Only the number is wanted: how many lines in the data contain "tcvtBlock"?
#### Task material ####
-- ==== Sys2Proof/Machine/Truss.lean ====
section
/-! DEFINITION. The arithmetic of the Truss and the Scribe (R119 to R121, R129, R132, R133, R155 to R157, R162, R164, R434, R435): operands as
they lie in ring slots, engine steps, the scout format, masks, and the row instructions. -/

namespace Sys2Proof.Machine

open Sys2Proof

/-! ## Operands in rings (R155, R434) -/

/-- The codes of elements packed in bytes (R119). -/
def codesOf (eb : Nat) (bs : List Byte) : List Nat :=
  if eb < 8 then bs.flatMap (fun b => [b.toNat % 16, b.toNat / 16])
  else (List.range (bs.length / (eb / 8))).map (fun i => natOfBytes ((bs.drop (i * (eb / 8))).take (eb / 8)))

/-- The bytes of codes, packed (R119). -/
def packCodes (eb : Nat) (cs : List Nat) : List Byte :=
  if eb < 8 then (List.range ((cs.length + 1) / 2)).map (fun i => BitVec.ofNat 8 (cs.getD (2 * i) 0 % 16 + 16 * (cs.getD (2 * i + 1) 0 % 16)))
  else cs.flatMap (fun c => bytesOf (eb / 8) c)

/-- A value times a power-of-two scale given as e8m0 (R117, R120). -/
def scaleBy (e : Nat) (v : FVal) : FVal :=
  match scaleE8 e, v with
  | none, _ => .nan false
  | some s, .fin d => .fin (if d.m = 0 then d else { d with e := d.e + s.e })
  | some _, v => v

/-- One decoded block of 32 elements: values with the scale in, misplaced OX4 markers, and the NaNs that NANC counts (R120, R134). -/
def decodeBlock (ty : Nat) (scaled : Bool) (e : Nat) (cs : List Nat) : List FVal × Nat × Nat :=
  if ty = 0xF then ox4Decode cs e
  else if scaled then
    let vs := cs.map (fun c => scaleBy e ((fmtOf ty).decode c))
    (vs, 0, if e = 255 then 32 else (vs.filter (·.isNan)).length)
  else
    let vs := cs.map (fun c => (fmtOf ty).decode c)
    (vs, 0, (vs.filter (·.isNan)).length)

/-- A decoded row: the values, and its blocks' counts added. -/
def decodeRow (ty : Nat) (scaled : Bool) (cs es : List Nat) : List FVal × Nat × Nat :=
  (List.range ((cs.length + 31) / 32)).foldl (fun acc b =>
    let r := decodeBlock ty scaled (es.getD b 127) ((cs.drop (32 * b)).take 32)
    (acc.1 ++ r.1, acc.2.1 + r.2.1, acc.2.2 + r.2.2)) ([], 0, 0)

/-- Reads n bytes of consecutive ring slots, from a byte of the slot at a distance past HEAD. -/
def State.ringBytes (s : State) (b : Bent) (cX cY : Nat) (g : Ring) (slots off n : Nat) : List Byte :=
  (List.range n).map (fun i => memRead s.mem (g.ga (b.vault0 cX cY) (g.head + slots) (off + i)))

/-- The first byte of a range of consecutive ring slots that an uncorrectable error holds (R186). -/
def State.ringEcc (s : State) (b : Bent) (cX cY : Nat) (g : Ring) (slots : Nat) (r : Nat × Nat) : Option Nat :=
  ((List.range r.2).map (fun i => g.ga (b.vault0 cX cY) (g.head + slots) (r.1 + i))).find? (fun a => s.eccIn a 1)

/-- The bytes of some rows of a panel of an operand: codes, then scales (R155). -/
def panelSpans (ty : Nat) (mx : Bool) (rows t first n : Nat) : List (Nat × Nat) :=
  let rb := keOf ty * laneBits ty / 8
  let base := t * panelBytes ty mx rows
  (base + first * rb, n * rb) :: (if panelScaled ty mx then [(base + rows * rb + first * (keOf ty / 32), n * (keOf ty / 32))] else [])

/-- One row of a panel of an operand: its values and the counts of its decode. -/
def State.panelRow (s : State) (b : Bent) (cX cY : Nat) (g : Ring) (slots ty : Nat) (mx : Bool) (rows t r : Nat) : List FVal × Nat × Nat :=
  let rb := keOf ty * laneBits ty / 8
  let base := t * panelBytes ty mx rows
  let cs := codesOf (laneBits ty) (s.ringBytes b cX cY g slots (base + r * rb) rb)
  let es := if panelScaled ty mx then
      (s.ringBytes b cX cY g slots (base + rows * rb + r * (keOf ty / 32)) (keOf ty / 32)).map (·.toNat)
    else []
  decodeRow ty (panelScaled ty mx) cs es

/-! ## Engine steps (R133, R157) -/

/-- The accumulator's format (R156). -/
def accTy (ty : Nat) : Nat := if ty = 8 then 8 else 9

/-- One accumulation: an accumulator value plus 32 products, summed exactly and rounded once (R133). -/
def accStep (f : Fmt) (acc : Nat) (as_ bs : List FVal) : Nat × BitVec 8 :=
  let ps := List.zipWith FVal.mul as_ bs
  let r := sumVals .rne (f.decode acc :: ps.map (·.1))
  let w := f.write .rne false r.1
  (w.1, w.2 ||| r.2 ||| orFlags (ps.map (·.2)) ||| sigFlags (f.decode acc :: as_) ||| sigFlags bs)

/-- The accumulations of one output element over a row of A and a row of B, 32 values at a time (R133). -/
def accRow (f : Fmt) : Nat → Nat → List FVal → List FVal → BitVec 8 → Nat × BitVec 8
  | 0, acc, _, _, fl => (acc, fl)
  | n + 1, acc, as_, bs, fl =>
    let r := accStep f acc (as_.take 32) (bs.take 32)
    accRow f n r.1 (as_.drop 32) (bs.drop 32) (fl ||| r.2)

/-- One engine step on an accumulator: rows of A by 64 rows of B (R156, R157). -/
def engineStep (f : Fmt) (arows brows : List (List FVal)) (acc : List Nat) : List Nat × BitVec 8 :=
  let n := brows.length
  let rs := (List.range arows.length).flatMap (fun i => (List.range n).map (fun j =>
    let a := arows.getD i []
    accRow f (a.length / 32) (acc.getD (i * n + j) 0) a (brows.getD j []) 0))
  (rs.map (·.1), orFlags (rs.map (·.2)))

/-! ## The scout format (R162) -/

/-- The greatest magnitude's exponent of a block, none for a block of zeros. -/
def leadOf (vs : List FVal) : Option Int :=
  vs.foldl (fun acc v => match v with
    | .fin d => if d.m = 0 then acc else match acc with
      | some e => some (max e d.lead)
      | none => some d.lead
    | _ => acc) none

/-- A block converted to the scout format, with its scale in (R129, R162). -/
def scoutBlock (ox4 : Bool) (mode : Rnd) (vs : List FVal) : List FVal × BitVec 8 :=
  if vs.any (fun v => match v with
    | .fin _ => false
    | _ => true) then (vs.map (fun _ => .nan false), sigFlags vs)
  else
    let s : Dy := { neg := false, m := 1, e := match leadOf vs with
      | some e => e - (if ox4 then 2 else 7)
      | none => 0 }
    let xs := vs.map (FVal.scaled mode s)
    let back := fun v => match v with
      | FVal.fin d => FVal.fin (if d.m = 0 then d else { d with e := d.e + s.e })
      | v => v
    if ox4 then
      let r := ox4Encode mode xs
      ((ox4Decode r.1 127).1.map back, r.2.1)
    else
      let rs := xs.map (fun v => (fmtOf 0xC).write mode false v)
      (rs.map (fun r => back ((fmtOf 0xC).decode r.1)), orFlags (rs.map (·.2)))

/-- A row converted to the scout format, block by block. -/
def scoutRow (ox4 : Bool) (mode : Rnd) (vs : List FVal) : List FVal × BitVec 8 :=
  (List.range ((vs.length + 31) / 32)).foldl (fun acc b =>
    let r := scoutBlock ox4 mode ((vs.drop (32 * b)).take 32)
    (acc.1 ++ r.1, acc.2 ||| r.2)) ([], 0)

/-- The greatest of a list of f32 values, canonical NaN when one is a NaN (R162). -/
def maxOf (l : List FVal) : FVal := l.foldl (FVal.pick true) (.inf true)

/-! ## The Scribe (R164) -/

/-- A score as the Scribe compares it: a NaN counts as +∞. -/
def scoreVal (x : Nat) : FVal :=
  match (fmtOf 9).decode x with
  | .nan _ => .inf false
  | v => v

/-- Whether one score is at least another. -/
def FVal.atLeast (a b : FVal) : Bool :=
  match a, b with
  | .nan _, _ => false
  | _, .nan _ => false
  | a, b => !a.below b || a.equal b

/-- The exact sum of a score and δ; a NaN for ∞ − ∞ and for a NaN δ (R164, R414). -/
def scoreSum (v d : FVal) : FVal := (sumVals .rne [v, d]).1

/-- The tiles that one row-block keeps (R164). -/
def keptOf (mode : Nat) (param : Nat) (vs : List FVal) : List Bool :=
  let mx := vs.foldl (fun a v => if a.below v then v else a) (.inf true)
  if mx == .inf true then vs.map (fun _ => false)
  else (List.range vs.length).map (fun j =>
    let v := vs.getD j (.inf true)
    match mode with
    | 0 => v.atLeast ((fmtOf 9).decode param)
    | 1 => (scoreSum v ((fmtOf 9).decode param)).atLeast mx
    | _ => ((List.range vs.length).filter (fun i =>
        let w := vs.getD i (.inf true)
        !w.equal v && v.below w || w.equal v && i < j)).length < param)

/-- The mask over all row-blocks, with the force mask (R164). -/
def scribeMask (mode param nt1 : Nat) (scores : Nat → Option W256) (force : W256) : List Bool :=
  let lane := fun (r j : Nat) => match scores j with
    | some x => scoreVal (laneAt x 32 r)
    | none => .inf true
  let ks := (List.range 8).map (fun r => keptOf mode param ((List.range (nt1 + 1)).map (lane r)))
  (List.range (nt1 + 1)).map (fun j => force.getLsbD j || ks.any (fun k => k.getD j false))

/-! ## The row instructions (R434, R435) -/

/-- Reads a tile from a ring's head: its codes and scales by row. -/
def State.ringTile (s : State) (b : Bent) (cX cY : Nat) (g : Ring) (ty : Nat) (scaled : Bool) (rows cols : Nat) :
    List (List Nat × List Nat) :=
  let rb := (cols * laneBits ty + 7) / 8
  (List.range rows).map (fun r =>
    ((codesOf (laneBits ty) (s.ringBytes b cX cY g 0 (r * rb) rb)).take cols,
     if scaled then (s.ringBytes b cX cY g 0 (rows * rb + r * (cols / 32)) (cols / 32)).map (·.toNat) else []))

/-- EM of a block-scaled destination (R435). -/
def emOf (ty : Nat) : Int := if ty = 0xC then 8 else if ty = 0xD then 15 else 2

/-- A converted block: codes, scale, flags, and the counts NANC, SATC and UFC (R121, R129, R435). An unscaled value is one over a scale of 1, its
zero by R116. A NaN that goes to e2m1 with BS = 0 becomes the code +0 and raises no NV: e2m1 holds no NaN, and R329 gives NV to CVT alone (log 91). -/
def tcvtBlock (ty : Nat) (scaled bs nov : Bool) (mode : Rnd) (vs : List FVal) : List Nat × Nat × BitVec 8 × Nat × Nat × Nat :=
  let plain := fun (xs : List FVal) =>
    let rs := xs.map (fun v =>
      let w := (fmtOf ty).write mode nov v
      (w.1, w.2 ||| v.sigFlag))
    (rs.map (·.1), orFlags (rs.map (·.2)),
      (rs.filter (fun r => ((fmtOf ty).decode r.1).isNan)).length, (rs.filter (fun r => r.2 &&& flSAT != 0)).length,
      (rs.filter (fun r => r.2 &&& flUF != 0)).length)
  let odd := vs.any (fun v => match v with
    | .fin _ => false
    | _ => true)
  if !scaled then
    let r := plain (vs.map (FVal.scaled mode { neg := false, m := 1, e := 0 }))
    (r.1, 127, r.2.1, r.2.2.1, r.2.2.2.1, r.2.2.2.2)
  else if odd && (bs || ty == 0xF) then (vs.map (fun _ => 0), 255, sigFlags vs, 32, 0, 0)
  else
    let k : Int := if !bs then 0 else match leadOf vs with
      | some e => max (-127) (min 127 (e - emOf ty))
      | none => 0
    let xs := vs.map (FVal.scaled mode { neg := false, m := 1, e := k })
    if ty = 0xF then
      let r := ox4Encode mode xs
      (r.1, (k + 127).toNat, r.2.1, ((ox4Decode r.1 127).1.filter (·.isNan)).length, r.2.2.2, 0)
    else
      let r := plain xs
      (r.1, (k + 127).toNat, r.2.1, r.2.2.1, r.2.2.2.1, r.2.2.2.2)

/-- A converted row: codes, scales, flags, counts. -/
def tcvtRow (ty : Nat) (scaled bs nov : Bool) (mode : Rnd) (vs : List FVal) : List Nat × List Nat × BitVec 8 × Nat × Nat × Nat :=
  (List.range ((vs.length + 31) / 32)).foldl (fun acc b =>
    let r := tcvtBlock ty scaled bs nov mode ((vs.drop (32 * b)).take 32)
    (acc.1 ++ r.1, acc.2.1 ++ [r.2.1], acc.2.2.1 ||| r.2.2.1, acc.2.2.2.1 + r.2.2.2.1, acc.2.2.2.2.1 + r.2.2.2.2.1,
      acc.2.2.2.2.2 + r.2.2.2.2.2)) ([], [], 0, 0, 0, 0)

/-- The largest unbiased exponent among finite non-zero values (R134). -/
def maxeOf (vs : List FVal) : Int := (leadOf vs).getD (-0x8000)

/-- The function that FN of TFN names: that of OPC 0x30 + FN (R432). -/
def fnNamed (n : Nat) : Fn :=
  match n with
  | 0 => .exp | 1 => .exp2 | 2 => .expm1 | 3 => .log | 4 => .log2 | 5 => .log1p | 6 => .sin | 7 => .cos | 8 => .sinpi | 9 => .cospi
  | 10 => .tanh | 11 => .atan | 12 => .erf | 13 => .sigm | _ => .rsqrt

end Sys2Proof.Machine
end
####
Response >> 2